Article 45.3(d) is a new provision introduced in the HKIAC rules to permit disclosures to any party, additional party, and confirmed or appointed arbitrator of the necessary information for the purposes of multi-party and/or multi-contract proceedings. These proceedings include the joinder of additional parties, consolidation of arbitrations, single arbitration under multiple contracts, and concurrent proceedings.

Disclosure under article 45.3(d) is necessary to ensure the proper functioning of multi-party and/or multi-contract proceedings, and to allow the relevant parties and arbitrators to receive the necessary information to comment or decide on the relevant request, and to participate in those proceedings.

Article 45.3(e) is also a new provision and modelled on section 98T(1) of the ordinance. This provision allows a party or its representative to disclose arbitration-related information to a person for the purposes of having or seeking third-party funding of arbitration. Such disclosure is necessary for a party to obtain third-party funding, and for the funder to monitor the arbitration, and assess the risks and potential profitability of the funding provided.

In addition to defining the scope of the confidentiality obligation and its exceptions, articles 45.4 and 45.5 also addresses the issues of deliberations of the arbitral tribunal and the publication of arbitral awards. The relevant parts provide the following:

“45.4 The deliberations of the arbitral tribunal are confidential.
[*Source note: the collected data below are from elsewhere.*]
-- ==== Sys2Proof/Machine/Flags.lean ====
section
/-! DEFINITION. Every flag value an instruction computes for VF (42_alu.md rule R141, 43_display.md rule R173). -/

namespace Sys2Proof.Machine

/-- A flag as VF holds it: 1 or 0. -/
def flagByte (b : Bool) : Byte := if b then 1 else 0

/-- Carry of an add: 1 iff the exact sum exceeds 255 (R148). -/
def carryFlag (a b : Byte) : Byte := flagByte (255 < a.toNat + b.toNat)

/-- Flag of `minuend - subtrahend`: 0 iff the subtrahend is greater, a borrow (R149, R151). -/
def noBorrowFlag (minuend subtrahend : Byte) : Byte := flagByte (!(minuend.toNat < subtrahend.toNat))

/-- The bit a right shift moves out, bit 0 (R150). -/
def shiftedOutRight (a : Byte) : Byte := a &&& 1

/-- The bit a left shift moves out, bit 7 (R152). -/
def shiftedOutLeft (a : Byte) : Byte := a >>> 7

/-- Collision of a draw: 1 iff a drawn bit met a set cell (R173). -/
def collisionFlag (hit : Bool) : Byte := flagByte hit

end Sys2Proof.Machine
end

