/-! ### Decoding: each word is written out from the `encoding` column of its row -/

theorem test_decode_cls : decodeWord 0b0000000011100000 = .ok (.cls) := by decide
theorem test_decode_ret : decodeWord 0b0000000011101110 = .ok (.ret) := by decide
theorem test_decode_jp : decodeWord 0b0001111111111111 = .ok (.jp 0xFFF) := by decide
theorem test_decode_call : decodeWord 0b0010001000001000 = .ok (.call 0x208) := by decide
theorem test_decode_seImm : decodeWord 0b0011001101000010 = .ok (.seImm 3 0x42) := by decide
theorem test_decode_sneImm : decodeWord 0b0100101111111110 = .ok (.sneImm 0xB 0xFE) := by decide
theorem test_decode_seReg : decodeWord 0b0101000100100011 = .ok (.seReg 1 2 3) := by decide
theorem test_decode_ldImm : decodeWord 0b0110101011111111 = .ok (.ldImm 0xA 0xFF) := by decide
theorem test_decode_addImm : decodeWord 0b0111001000100000 = .ok (.addImm 2 0x20) := by decide
theorem test_decode_ldReg : decodeWord 0b1000110100110000 = .ok (.ldReg 0xD 3) := by decide
theorem test_decode_orReg : decodeWord 0b1000110100110001 = .ok (.orReg 0xD 3) := by decide
theorem test_decode_andReg : decodeWord 0b1000110100110010 = .ok (.andReg 0xD 3) := by decide
theorem test_decode_xorReg : decodeWord 0b1000110100110011 = .ok (.xorReg 0xD 3) := by decide
theorem test_decode_addReg : decodeWord 0b1000110100110100 = .ok (.addReg 0xD 3) := by decide
theorem test_decode_subReg : decodeWord 0b1000110100110101 = .ok (.subReg 0xD 3) := by decide
theorem test_decode_shr : decodeWord 0b1000010001110110 = .ok (.shr 4 7) := by decide
theorem test_decode_subnReg : decodeWord 0b1000110100110111 = .ok (.subnReg 0xD 3) := by decide
theorem test_decode_shl : decodeWord 0b1000010001111110 = .ok (.shl 4 7) := by decide
theorem test_decode_sneReg : decodeWord 0b1001000100101111 = .ok (.sneReg 1 2 15) := by decide
theorem test_decode_ldI : decodeWord 0b1010001100000000 = .ok (.ldI 0x300) := by decide
theorem test_decode_jpV0 : decodeWord 0b1011111100000001 = .ok (.jpV0 0xF01) := by decide
theorem test_decode_rnd : decodeWord 0b1100001100001111 = .ok (.rnd 3 0x0F) := by decide
theorem test_decode_drw : decodeWord 0b1101001101000101 = .ok (.drw 3 4 5) := by decide
theorem test_decode_skp : decodeWord 0b1110001010011110 = .ok (.skp 2) := by decide
theorem test_decode_sknp : decodeWord 0b1110001010100001 = .ok (.sknp 2) := by decide
theorem test_decode_ldVxDt : decodeWord 0b1111000100000111 = .ok (.ldVxDt 1) := by decide
theorem test_decode_ldVxK : decodeWord 0b1111001100001010 = .ok (.ldVxK 3) := by decide
theorem test_decode_ldDtVx : decodeWord 0b1111000000010101 = .ok (.ldDtVx 0) := by decide
theorem test_decode_ldStVx : decodeWord 0b1111001000011000 = .ok (.ldStVx 2) := by decide
theorem test_decode_addIVx : decodeWord 0b1111010100011110 = .ok (.addIVx 5) := by decide
theorem test_decode_ldFVx : decodeWord 0b1111000100101001 = .ok (.ldFVx 1) := by decide
theorem test_decode_ldBVx : decodeWord 0b1111000000110011 = .ok (.ldBVx 0) := by decide
theorem test_decode_storeRegs : decodeWord 0b1111001001010101 = .ok (.storeRegs 2) := by decide
theorem test_decode_loadRegs : decodeWord 0b1111111101100101 = .ok (.loadRegs 0xF) := by decide

/-- Unallocated opcodes are refused under the name of their family (R87). -/
theorem test_decode_unallocated : decodeWord 0x0123 = .error (.unallocatedFamily0 0x0123) ∧
    decodeWord 0x800F = .error (.unallocatedFamily8 0x800F) ∧ decodeWord 0xE09F = .error (.unallocatedFamilyE 0xE09F) ∧
    decodeWord 0xF0FF = .error (.unallocatedFamilyF 0xF0FF) := by decide

/-- Bytes decode big-endian, and a lone byte is refused (R51, R80). -/
theorem test_decode_bytes : decode [0x12, 0x34, 0x60] = .ok (.jp 0x234, [0x60]) ∧ decode [0x12] = .error .truncated := by
  decide

theorem test_table_word : decodeTableWord 16 0xD345 = some (.drw 3 4 5) ∧ decodeTableWord 16 0x8128 = none := by decide

/-! ### Single steps, against the vectors of 95_test_vectors.md (the vector of each test is named) -/

/-- The state after the cycle that executes `op` at the `pc` of `s`. -/
def after (s : State) (op : Nat) : State :=
  match step (s.withFetchWord 16 op) with
  | .next t => t
  | .fault _ => s
  | .refused _ => s

/-- The state after one step that issues `x` to `s`. -/
def issue (s : State) (x : Transaction) : State :=
  match step { s with pending := [x] } with
  | .next t => t
  | .fault _ => s
  | .refused _ => s

/-- The reset state with some registers set. -/
def regs (l : List (RegIdx × Byte)) : State := l.foldl (fun s p => s.setReg p.1 p.2) State.reset

/-- The columns of the set cells of a row. -/
def columns (s : State) (y : Fin 32) : List Nat := ((List.finRange 64).filter fun x => s.cell y x).map (·.val)

/-- The screen after V-D1: glyph "0" at the origin. -/
def glyph0 : State := { State.reset with gfx := (drawSprite 0 0 [0xF0, 0x90, 0x90, 0x90, 0xF0] State.reset.gfx).1 }

set_option maxRecDepth 8000

/-- V-D11. -/
theorem test_cls : let t := after { glyph0 with v := glyph0.v.set 15 0x77 } 0x00E0
    t.gfx = State.reset.gfx ∧ t.dirty = true ∧ t.reg vf = 0x77 ∧ t.pc = 0x202 := by decide

/-- V-C6. -/
theorem test_ret : let t := after { State.reset with sp := 1, stack := State.reset.stack.set 0 0x200, pc := 0x208 } 0x00EE
    t.sp = 0 ∧ t.pc = 0x202 ∧ t.stack.get 0 = 0x200 := by decide

/-- V-C7. -/
theorem test_ret_empty : let t := after State.reset 0x00EE
    t.runState = .faulted ⟨.stackUnderflow, 0x200⟩ ∧ t.pc = 0x200 := by decide

/-- V-C1. -/
theorem test_jp : (after State.reset 0x1234).pc = 0x234 := by decide

/-- V-C3. -/
theorem test_jp_self : let t := after { State.reset with dt := 5 } 0x1200
    t.pc = 0x200 ∧ t.dt = 4 := by decide

/-- V-C4. -/
theorem test_call : let t := after State.reset 0x2208
    t.stack.get 0 = 0x200 ∧ t.sp = 1 ∧ t.pc = 0x208 := by decide

/-- V-C5. -/
theorem test_call_full : let t := after { State.reset with sp := 16 } 0x2208
    t.runState = .faulted ⟨.stackOverflow, 0x200⟩ ∧ t.sp = 16 ∧ t.pc = 0x200 ∧ t.stack = State.reset.stack := by decide

/-- V-C11. -/
theorem test_seImm : (after (regs [(3, 0x42)]) 0x3342).pc = 0x204 ∧ (after (regs [(3, 0x42)]) 0x3343).pc = 0x202 := by
  decide

/-- V-C12. -/
theorem test_sneImm : (after (regs [(3, 0x42)]) 0x4342).pc = 0x202 ∧ (after (regs [(3, 0x42)]) 0x4343).pc = 0x204 := by
  decide

/-- V-F8, V-C14. -/
theorem test_seReg : (after (regs [(1, 9), (2, 9)]) 0x5123).pc = 0x204 ∧
    (after (regs [(1, 7), (2, 8)]) 0x5120).pc = 0x202 := by decide

/-- V-F9, V-C15. -/
theorem test_sneReg : (after (regs [(1, 1), (2, 2)]) 0x912F).pc = 0x204 ∧
    (after (regs [(1, 1)]) 0x9110).pc = 0x202 := by decide

/-- V-A1. -/
theorem test_ldImm : let t := after (regs [(15, 0x55)]) 0x6AFF
    t.reg 0xA = 0xFF ∧ t.reg vf = 0x55 := by decide

/-- V-A2. -/
theorem test_addImm : let t := after (regs [(2, 0xF0), (15, 0x55)]) 0x7220
    t.reg 2 = 0x10 ∧ t.reg vf = 0x55 := by decide

/-- V-A4. -/
theorem test_addImm_vf : (after (regs [(15, 0x10)]) 0x7F01).reg vf = 0x11 := by decide

/-- V-A5. -/
theorem test_ldReg : let t := after (regs [(1, 0x33), (15, 0x55)]) 0x8010
    t.reg 0 = 0x33 ∧ t.reg vf = 0x55 := by decide

/-- V-A6. -/
theorem test_orReg : let t := after (regs [(0, 0x0C), (1, 0x0A), (15, 0x55)]) 0x8011
    t.reg 0 = 0x0E ∧ t.reg vf = 0x55 := by decide

/-- V-A6. -/
theorem test_andReg : let t := after (regs [(0, 0x0C), (1, 0x0A), (15, 0x55)]) 0x8012
    t.reg 0 = 0x08 ∧ t.reg vf = 0x55 := by decide

/-- V-A6. -/
theorem test_xorReg : let t := after (regs [(0, 0x0C), (1, 0x0A), (15, 0x55)]) 0x8013
    t.reg 0 = 0x06 ∧ t.reg vf = 0x55 := by decide

/-- V-A11, V-A10. -/
theorem test_addReg : let t := after (regs [(0, 0xFF), (1, 0xFF)]) 0x8014
    let u := after (regs [(0, 0x80), (1, 0x7F), (15, 0x55)]) 0x8014
    t.reg 0 = 0xFE ∧ t.reg vf = 1 ∧ u.reg 0 = 0xFF ∧ u.reg vf = 0 := by decide

/-- V-A13, V-A14. -/
theorem test_addReg_vf : let t := after (regs [(15, 0xFF), (1, 0x01)]) 0x8F14
    let u := after (regs [(0, 0x10), (15, 0x01)]) 0x80F4
    t.reg vf = 1 ∧ u.reg 0 = 0x11 ∧ u.reg vf = 0 := by decide

/-- V-A16, V-A17. -/
theorem test_subReg : let t := after (regs [(0, 0x03), (1, 0x05), (15, 0x55)]) 0x8015
    let u := after (regs [(0, 0x07), (1, 0x07)]) 0x8015
    t.reg 0 = 0xFE ∧ t.reg vf = 0 ∧ u.reg 0 = 0x00 ∧ u.reg vf = 1 := by decide

/-- V-A19, V-A20. -/
theorem test_subReg_vf : (after (regs [(15, 0x05), (1, 0x03)]) 0x8F15).reg vf = 1 ∧
    (after (regs [(15, 0x03), (1, 0x05)]) 0x8F15).reg vf = 0 := by decide

/-- V-A21. -/
theorem test_shr : let t := after (regs [(4, 0x05), (7, 0xF0)]) 0x8476
    t.reg 4 = 0x02 ∧ t.reg vf = 1 ∧ t.reg 7 = 0xF0 := by decide

/-- V-A24, V-A25. -/
theorem test_shr_vf : (after (regs [(15, 0x03)]) 0x8F06).reg vf = 1 ∧ (after (regs [(15, 0x02)]) 0x8F06).reg vf = 0 := by
  decide

/-- V-A26. -/
theorem test_subnReg : let t := after (regs [(0, 0x03), (1, 0x05)]) 0x8017
    t.reg 0 = 0x02 ∧ t.reg vf = 1 := by decide

/-- V-A27. -/
theorem test_subnReg_borrow : let t := after (regs [(0, 0x05), (1, 0x03), (15, 0x55)]) 0x8017
    t.reg 0 = 0xFE ∧ t.reg vf = 0 := by decide

/-- V-A29, V-A30. -/
theorem test_shl : let t := after (regs [(4, 0x81)]) 0x840E
    let u := after (regs [(4, 0x40), (15, 0x55)]) 0x840E
    t.reg 4 = 0x02 ∧ t.reg vf = 1 ∧ u.reg 4 = 0x80 ∧ u.reg vf = 0 := by decide

/-- V-A32. -/
theorem test_shl_vf : (after (regs [(15, 0x81)]) 0x8F0E).reg vf = 1 := by decide

/-- V-I1. -/
theorem test_ldI : (after State.reset 0xA300).i = 0x300 := by decide

/-- V-C9. -/
theorem test_jpV0 : (after (regs [(0, 0xFF)]) 0xBF01).pc = 0x1000 := by decide

/-- V-C10. -/
theorem test_jpV0_is_v0 : (after (regs [(0, 0x03), (5, 0x77)]) 0xB500).pc = 0x503 := by decide

/-- V-A33, with the draw left free. -/
theorem test_rnd : let t := after (regs [(15, 0x55)]) 0xC30F
    t.reg 3 = 0x0F &&& Config.randomByte 0 ∧ t.draws = 1 ∧ t.reg vf = 0x55 := ⟨rfl, rfl, rfl⟩

/-- V-A33, mask 0: the draw is taken all the same (R160). -/
theorem test_rnd_zero : let t := after (regs [(3, 0x99)]) 0xC300
    t.reg 3 = 0 ∧ t.draws = 1 := ⟨BitVec.zero_and, rfl⟩

/-- V-D1, V-D3. -/
theorem test_drw_collision : let t := after { glyph0 with i := 5 } 0xD015
    (List.finRange 5).map (fun y => columns glyph0 (Fin.castLE (by omega) y)) =
      [[0, 1, 2, 3], [0, 3], [0, 3], [0, 3], [0, 1, 2, 3]] ∧
    (List.finRange 5).map (fun y => columns t (Fin.castLE (by omega) y)) =
      [[0, 1, 3], [0, 1, 2, 3], [0, 2, 3], [0, 2, 3], [0]] ∧ t.reg vf = 1 ∧ t.dirty = true := by decide

/-- V-D4, V-D5: clipped at the right and at the bottom. -/
theorem test_drw_clip : let t := after (regs [(0, 62), (15, 0x55)]) 0xD011
    let u := after (regs [(1, 31)]) 0xD015
    columns t 0 = [62, 63] ∧ columns t 1 = [] ∧ t.reg vf = 0 ∧ columns u 31 = [0, 1, 2, 3] ∧ columns u 0 = [] := by
  decide

/-- V-K1, V-K2. -/
theorem test_skp : (after ((regs [(2, 5)]).setKey 5 true) 0xE29E).pc = 0x204 ∧ (after (regs [(2, 5)]) 0xE29E).pc = 0x202 := by
  decide

/-- V-K3. -/
theorem test_skp_range : let t := after (regs [(2, 0x10)]) 0xE29E
    t.runState = .faulted ⟨.keyIndexOutOfRange 0x10, 0x200⟩ ∧ t.pc = 0x200 := by decide

/-- V-K1, V-K2. -/
theorem test_sknp : (after ((regs [(2, 5)]).setKey 5 true) 0xE2A1).pc = 0x202 ∧ (after (regs [(2, 5)]) 0xE2A1).pc = 0x204 := by
  decide

/-- V-T2. -/
theorem test_ldVxDt : let t := after { State.reset with dt := 4 } 0xF107
    t.reg 1 = 4 ∧ t.dt = 3 := by decide

/-- V-K4. -/
theorem test_ldVxK : let t := after { State.reset with dt := 5 } 0xF30A
    t.runState = .awaitingKey 3 ∧ t.pc = 0x200 ∧ t.dt = 5 ∧ t.reply = .suspended := by decide

/-- V-T1, V-T4. -/
theorem test_ldDtVx : (after (regs [(0, 5)]) 0xF015).dt = 4 ∧ (after { State.reset with dt := 9 } 0xF015).dt = 0 := by
  decide

/-- V-T5, V-T6. -/
theorem test_ldStVx : let t := after (regs [(2, 1)]) 0xF218
    let u := after (regs [(2, 3)]) 0xF218
    t.st = 0 ∧ t.audible = false ∧ u.st = 2 ∧ u.audible = true := by decide

/-- V-I2, V-I3. -/
theorem test_addIVx : let t := after { regs [(5, 0x10), (15, 0x55)] with i := 0x300 } 0xF51E
    t.i = 0x310 ∧ t.reg vf = 0x55 ∧ (after { regs [(5, 0x01)] with i := 0xFFF } 0xF51E).i = 0x1000 := by decide

/-- V-I4. -/
theorem test_addIVx_wrap : (after { regs [(5, 0x01)] with i := 0xFFFF } 0xF51E).i = 0 := by decide

/-- V-I5. -/
theorem test_ldFVx : (after (regs [(1, 3)]) 0xF129).i = 0x00F ∧ (after (regs [(1, 0xF)]) 0xF129).i = 0x04B := by decide

/-- V-I6. -/
theorem test_ldFVx_range : let t := after (regs [(1, 0x10)]) 0xF129
    t.runState = .faulted ⟨.fontDigitOutOfRange 0x10, 0x200⟩ ∧ t.i = 0 := by decide

/-- V-B1. -/
theorem test_ldBVx : let t := after { regs [(0, 137)] with i := 0x300 } 0xF033
    t.readBytes 0x300 3 = [1, 3, 7] ∧ t.i = 0x300 := by decide

/-- V-B3. -/
theorem test_ldBVx_bounds : let t := after ({ regs [(0, 137)] with i := 0xFFE }.writeBytes 0xFFE [0xAA, 0xBB]) 0xF033
    t.runState = .faulted ⟨.memoryOutOfBounds 0x1000, 0x200⟩ ∧ t.readBytes 0xFFE 2 = [0xAA, 0xBB] := by decide

/-- V-M1. -/
theorem test_storeRegs : let t := after ({ regs [(0, 1), (1, 2), (2, 3)] with i := 0x300 }.writeByte 0x303 0xEE) 0xF255
    t.readBytes 0x300 4 = [1, 2, 3, 0xEE] ∧ t.i = 0x300 := by decide

/-- V-M3. -/
theorem test_storeRegs_bounds : let t := after { regs [(0, 1)] with i := 0xFFF } 0xF155
    t.runState = .faulted ⟨.memoryOutOfBounds 0x1000, 0x200⟩ ∧ t.readByte 0xFFF = 0 := by decide

/-- V-M4. -/
theorem test_loadRegs : let t := after ({ regs [(3, 0x44)] with i := 0x300 }.writeBytes 0x300 [1, 3, 7]) 0xF265
    (t.reg 0, t.reg 1, t.reg 2, t.reg 3) = (1, 3, 7, 0x44) ∧ t.i = 0x300 := by decide

/-- V-M6: the font is in memory. -/
theorem test_loadRegs_font : let t := after State.reset 0xF465
    (t.reg 0, t.reg 1, t.reg 2, t.reg 3, t.reg 4) = (0xF0, 0x90, 0x90, 0x90, 0xF0) := by decide

/-! ### The cycle and the host's transactions -/

/-- V-F2, V-F4: the last two bytes, and an odd address, are fetched. -/
theorem test_fetch : (after { State.reset with pc := 0xFFE } 0x1200).pc = 0x200 ∧
    (after { State.reset with pc := 0x203 } 0x6007).pc = 0x205 := by decide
45.5 The HKIAC may publish any award, whether in its entirety or in the form of excerpts or a summary, only under the following conditions:

(a) all references to the parties’ names and other identifying information are deleted; and

(b) no party objects to such publication within the time limit fixed for that purpose by the HKIAC. In the case of an objection, the award shall not be published.”

It is worth noting that although the HKIAC rules expressly allow the HKIAC’s publication of arbitral awards under certain conditions, no HKIAC award has been published at the time of writing.

The provisions on confidentiality under the HKIAC rules will be of assistance to parties to disputes involving confidential or sensitive information. Parties will enjoy greater protection if the seat of arbitration is in Hong Kong, where confidentiality not only applies to arbitration proceedings but also to relevant court proceedings and judgments in certain aspects as provided under the ordinance. Even if the seat of arbitration is in a jurisdiction where the duty of confidentiality is not expressly recognised, parties can still opt for confidentiality by adopting the HKIAC rules.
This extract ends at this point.